San Diego-based Sempra Energy held debt-equity initial public offerings (IPO) in Mexico during the first quarter, raising nearly $1 billion for its expanding operations south of the border, and in the process creating what CEO Debra Reed said is Mexico’s second largest energy company, IEnova.

During an earnings conference call last Thursday, however, Reed reported that earnings fell below expectations in 1Q2013, mainly due to a series of one-time charges and a continuing delay in a rate case decision in California for Sempra’s two major utilities, San Diego Gas and Electric Co. and Southern California Gas Co. Sempra reported 1Q2013 earnings of $178 million (72 cents/share) compared with $236 million (97 cents) for the same period last year, driven by one-time charges and utility profits that were off year/year by $34 million.

Reed was bullish about the Mexican developments, and noted that since the IPO launch IEnova share’s have increased in value by 22% as the first energy company on Mexico’s stock exchange. The March stock IPO, in which Sempra sold 19% of its interest, was preceded by two debt sales in February that garnered $400 million.

“This is consistent with our strategy to create capital structures in our international businesses that allow them to grow with local debt and equity,” said Reed. The project in Mexico is similar to one Sempra did earlier in Peru.

IEnova attracted a broad group of international investors, with the majority of the investment coming from Mexico. And, it has prospered. “Our 81% holding in IEnova is worth nearly double today what our book value in those assets was at the end of 2012,” Reed said.
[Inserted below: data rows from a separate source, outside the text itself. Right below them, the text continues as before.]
theorem State.issue_keeps (t : Nat) (n : Nat) (rd : Nat) (count : Nat) (rs : List (Nat × Rec)) (h : Keeps s0 s) : Keeps s0 (s.issue t n rd count rs) := by
  unfold State.issue
  with_reducible repeat' first | assumption | apply State.acceptSome_keeps | apply State.onTile_keeps | apply State.retire_keeps | split | dsimp only | intro

theorem State.issueOn_keeps (t : Nat) (h : Keeps s0 s) : Keeps s0 (s.issueOn t) := by
  unfold State.issueOn
  with_reducible repeat' first | assumption | apply State.issue_keeps | apply foldl_keeps | apply foldl_keeps_fst | apply foldl_keeps_snd | split | dsimp only | intro

theorem State.tensor_keeps (t : Nat) (i : TensorInsn) (op : TensorOp) (h : Keeps s0 s) : Keeps s0 (s.tensor t i op) := by
  unfold State.tensor
  with_reducible repeat' first | assumption | apply State.except_keeps | apply State.issue_keeps | split | dsimp only | intro

theorem State.tokens_keeps (t : Nat) (i : TensorInsn) (code : Nat) (vars : Nat) (h : Keeps s0 s) : Keeps s0 (s.tokens t i code vars) := by
  unfold State.tokens
  with_reducible repeat' first | assumption | apply State.except_keeps | apply State.issue_keeps | split | dsimp only | intro

/-! ### Matrix -/

theorem State.matrixCheck_keeps (t : Nat) (u : Upset) (h : Keeps s0 s) : Keeps s0 (s.matrixCheck t u).1 := by
  unfold State.matrixCheck
  with_reducible repeat' first | assumption | apply State.orReg_keeps | split | dsimp only | intro

theorem State.setKept_keeps (t : Nat) (r : Rec) (rows : List (List (BitVec 32))) (sums : List (List (Num × Num))) (groups : Nat) (h : Keeps s0 s) : Keeps s0 (s.setKept t r rows sums groups) := by
  unfold State.setKept
  with_reducible repeat' first | assumption | apply State.onWork_keeps | split | dsimp only | intro

theorem State.matrix_keeps (t : Nat) (u : Upset) (bAt : Nat → Nat → Nat × Nat) (r : Rec) (h : Keeps s0 s) : Keeps s0 (s.matrix t u bAt r).1 := by
  grind (gen := 20) (splits := 20) [State.matrix, State.allParts_keeps, State.matrixCheck_keeps, State.readLines_keeps, State.setKept_keeps, State.takeMatrixFault_keeps, State.tcount_keeps, State.writeOut_keeps, thenDo_keeps, foldl_keeps, foldl_keeps_fst, foldl_keeps_snd]

/-! ### Vector -/

theorem State.writeStats_keeps (c : Nat) (ps : List (List Part)) (rs : List (Stat × BitVec 32)) (h : Keeps s0 s) : Keeps s0 (s.writeStats c ps rs).1 := by
  unfold State.writeStats
  with_reducible repeat' first | assumption | apply State.writeLines_keeps | split | dsimp only | intro

theorem State.vectorCheck_keeps (t : Nat) (u : Upset) (r : Rec) (h : Keeps s0 s) : Keeps s0 (s.vectorCheck t u r).1 := by
  unfold State.vectorCheck
  with_reducible repeat' first | assumption | apply State.onUpkeep_keeps | apply State.takeVectorFault_keeps | split | dsimp only | intro

theorem State.vector_keeps (t : Nat) (u : Upset) (function : Bool) (r : Rec) (k : State → List (List Byte) → List (List Part) → List (List Part) → State × Except Status (Status × Measure)) (h : Keeps s0 s) (hk : ∀ s y1 y2 y3, Keeps s0 s → Keeps s0 (k s y1 y2 y3).1) : Keeps s0 (s.vector t u function r k).1 := by
  unfold State.vector
  with_reducible repeat' first | assumption | apply hk | apply State.allParts_keeps | apply State.readLines_keeps | apply State.tcount_keeps | apply State.vectorCheck_keeps | apply thenDo_keeps | split | dsimp only | intro

theorem State.putD_keeps (r : Rec) (pd : List (List Part)) (xs : List (List (BitVec 32))) (st : Status) (h : Keeps s0 s) : Keeps s0 (s.putD r pd xs st).1 := by
  unfold State.putD
  with_reducible repeat' first | assumption | apply State.write32_keeps | apply thenDo_keeps | split | dsimp only | intro

theorem State.putInt_keeps (r : Rec) (g : Geo) (pd : List (List Part)) (xs : List (List (BitVec 32))) (h : Keeps s0 s) : Keeps s0 (s.putInt r g pd xs).1 := by
  unfold State.putInt
  with_reducible repeat' first | assumption | apply State.writeLines_keeps | apply thenDo_keeps | split | dsimp only | intro

/-! ### Route -/

theorem State.writeBytes_keeps (c : Nat) (o : Operand) (off : Nat) (k : Touch) (bs : List Byte) (h : Keeps s0 s) : Keeps s0 (s.writeBytes c o off k bs).1 := by
  unfold State.writeBytes
  with_reducible repeat' first | assumption | apply State.operandParts_keeps | apply State.writeParts_keeps | apply thenDo_keeps | split | dsimp only | intro

theorem State.readBytes_keeps (c : Nat) (o : Operand) (off : Nat) (n : Nat) (h : Keeps s0 s) : Keeps s0 (s.readBytes c o off n).1 := by
  unfold State.readBytes
  with_reducible repeat' first | assumption | apply State.operandParts_keeps | apply State.readParts_keeps | apply thenDo_keeps | split | dsimp only | intro

theorem State.someCycles_keeps (bound : Nat) (h : Keeps s0 s) : Keeps s0 (s.someCycles bound).2 := by
  unfold State.someCycles
  with_reducible repeat' first | assumption | apply State.draw_keeps | split | dsimp only | intro

theorem State.trailers_keeps (c : Nat) (a : Operand) (stride : Nat) (H : Nat) (z1 : List Nat) (h : Keeps s0 s) : Keeps s0 (s.trailers c a stride H z1).1 := by
  revert h
  fun_induction State.trailers s c a stride H z1 <;> grind [State.readBytes_keeps, thenDo_keeps]

theorem State.answer_keeps (c : Nat) (a : Operand) (g : Geo) (i : Nat) (c0 : Nat) (n : Nat) (h : Keeps s0 s) : Keeps s0 (s.answer c a g i c0 n).1 := by
  unfold State.answer
  with_reducible repeat' first | assumption | apply State.readBytes_keeps | apply thenDo_keeps | split | dsimp only | intro

theorem State.combineRow_keeps (c : Nat) (a : Operand) (g : Geo) (c0 : Nat) (n : Nat) (y : List (BitVec 32)) (z1 : List (Nat × BitVec 32)) (h : Keeps s0 s) : Keeps s0 (s.combineRow c a g c0 n y z1).1 := by
  revert h
  fun_induction State.combineRow s c a g c0 n y z1 <;> grind [State.answer_keeps, thenDo_keeps]

theorem State.combineRows_keeps (c : Nat) (a : Operand) (g : Geo) (c0 : Nat) (n : Nat) (z1 : List ReadRec) (h : Keeps s0 s) : Keeps s0 (s.combineRows c a g c0 n z1).1 := by
  revert h
  fun_induction State.combineRows s c a g c0 n z1 <;> grind [State.combineRow_keeps, thenDo_keeps]

theorem State.readBearing_keeps (r : Rec) (ga : Geo) (h : Keeps s0 s) : Keeps s0 (s.readBearing r ga).1 := by
  unfold State.readBearing
  with_reducible repeat' first | assumption | apply State.readBytes_keeps | apply State.trailers_keeps | apply thenDo_keeps | split | dsimp only | intro

/-! ### Move -/

theorem State.senderRefused_keeps (st : Status) (h : Keeps s0 s) : Keeps s0 (s.senderRefused st) := by
  unfold State.senderRefused
  with_reducible repeat' first | assumption | apply State.count_keeps | split | dsimp only | intro

theorem State.checkParts_keeps (c : Nat) (z1 : List Part) (h : Keeps s0 s) : Keeps s0 (s.checkParts c z1).1 := by
  revert h
  fun_induction State.checkParts s c z1 <;> grind [State.senderRefused_keeps]

theorem State.runParts_keeps (c : Nat) (o : Operand) (k : Touch) (l : List (Nat × Nat)) (h : Keeps s0 s) :
    Keeps s0 (s.runParts c o k l).1 := by
  induction l generalizing s with
  | nil => exact h
  | cons x xs ih =>
    exact thenDo_keeps _ _ (State.operandParts_keeps _ _ _ _ _ h) fun s1 ps h1 => thenDo_keeps _ _ (ih h1) fun s2 qs h2 => h2

theorem State.resolve_keeps (c : Nat) (l : List Ask) (h : Keeps s0 s) : Keeps s0 (s.resolve c l).1 := by
  induction l generalizing s with
  | nil => exact h
  | cons a as ih =>
    exact thenDo_keeps _ _ (State.runParts_keeps _ _ _ _ h) fun s1 ps h1 =>
      thenDo_keeps _ _ (State.checkParts_keeps _ _ h1) fun s2 _ h2 => thenDo_keeps _ _ (ih h2) fun s3 rs h3 => h3

theorem State.planParts_keeps (c : Nat) (d : Operand) (data : List Byte) (l : List (Nat × Nat × Nat)) (h : Keeps s0 s) :
    Keeps s0 (s.planParts c d data l).1 := by
  induction l generalizing s with
  | nil => exact h
  | cons p ps ih =>
    exact thenDo_keeps _ _ (State.operandParts_keeps _ _ _ _ _ h) fun s1 q h1 => thenDo_keeps _ _ (ih h1) fun s2 qs h2 => h2

theorem State.gotParts_keeps (c : Nat) (d : Operand) (l : List (List (Nat × Nat × Nat) × List Byte)) (h : Keeps s0 s) :
    Keeps s0 (s.gotParts c d l).1 := by
  induction l generalizing s with
  | nil => exact h
  | cons g gs ih =>
    exact thenDo_keeps _ _ (State.planParts_keeps _ _ _ _ h) fun s1 xs h1 =>
      thenDo_keeps _ _ (ih (State.touch_keeps _ _ _ h1)) fun s2 ys h2 => h2

theorem State.landGot_keeps (c d got) (h : Keeps s0 s) : Keeps s0 (s.landGot c d got).1 :=
  thenDo_keeps _ _ (State.gotParts_keeps _ _ _ h) fun _ _ h1 => State.storeUnit_keeps _ _ h1

theorem State.checkWrites_keeps (c : Nat) (rs : List Req) (h : Keeps s0 s) : Keeps s0 (s.checkWrites c rs).1 := by
  unfold State.checkWrites
  split
  · rename_i x e
    exact findSome?_keeps _ _ x e fun p x => State.refuseWrite_keeps c p h x
  · exact h

theorem State.formLoad_keeps (r : Rec) (h : Keeps s0 s) : Keeps s0 (s.formLoad r).1 := by
  unfold State.formLoad
  with_reducible repeat' first | assumption | apply State.readBytes_keeps | apply State.recParts_keeps | apply State.resolve_keeps | apply State.write_keeps | apply thenDo_keeps | split | dsimp only | intro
Last October, Mexican state-owned electric utility Comision Federal de Electricidad chose a unit of Sempra International to construct, own and operate a 500-mile, $1 billion pipeline network to deliver gas to power plants in the northwestern Mexico states of Sonora and Sinaloa (see Daily GPI, Oct. 24, 2012). Sempra also has a major wind project and other upcoming gas infrastructure projects south of the border. Growth in Mexico will be through gas infrastructure extensions to supply a growing switch from oil to more gas-fired electric generation and expected new chemical plants. There also will be an uptick in renewable development.

In the United States, Sempra officials pointed to increased value for the company’s natural gas storage infrastructure in the Gulf of Mexico (GOM) when the liquefied natural gas (LNG) export facilities start operating. Sempra’s U.S. Gas & Power unit has 30.5 Bcf of gas storage working capacity in two facilities in Mississippi and Alabama, and it is developing 24 Bcf in Louisiana near its Cameron LNG terminal, for which it is seeking federal approvals to build a multi-billion-dollar joint venture liquefaction facility for exporting LNG supplies starting in 2017.

“We have done our engineering on turning the flow around at Cameron [the existing LNG import facility]; we are looking at other pipeline developments in the region to allow us to more easily move gas around; and our [developing] Louisiana storage is the closest developable storage to our facility and the [proposed] Cheniere and Freeport export facilities,” said Sempra President Mark Snell. “That storage will become increasingly more important as these plants start operating.

In terms of Sempra’s applications with the Federal Energy Regulatory Commission to build an export facility and with the Department of Energy (DOE) for approval to export to countries that are not parties to free trade agreements with the United States, Reed and Snell are optimistic that they will have one of the approved projects.

“All of the feedback we’re getting out of Washington makes us believe that our project and the other brownfield ones are likely to be approved,” Snell said. “There is nothing on the record at DOE that indicates they shouldn’t approve these projects, and I think that is an important point to remember. I would suspect they are going to get approved.”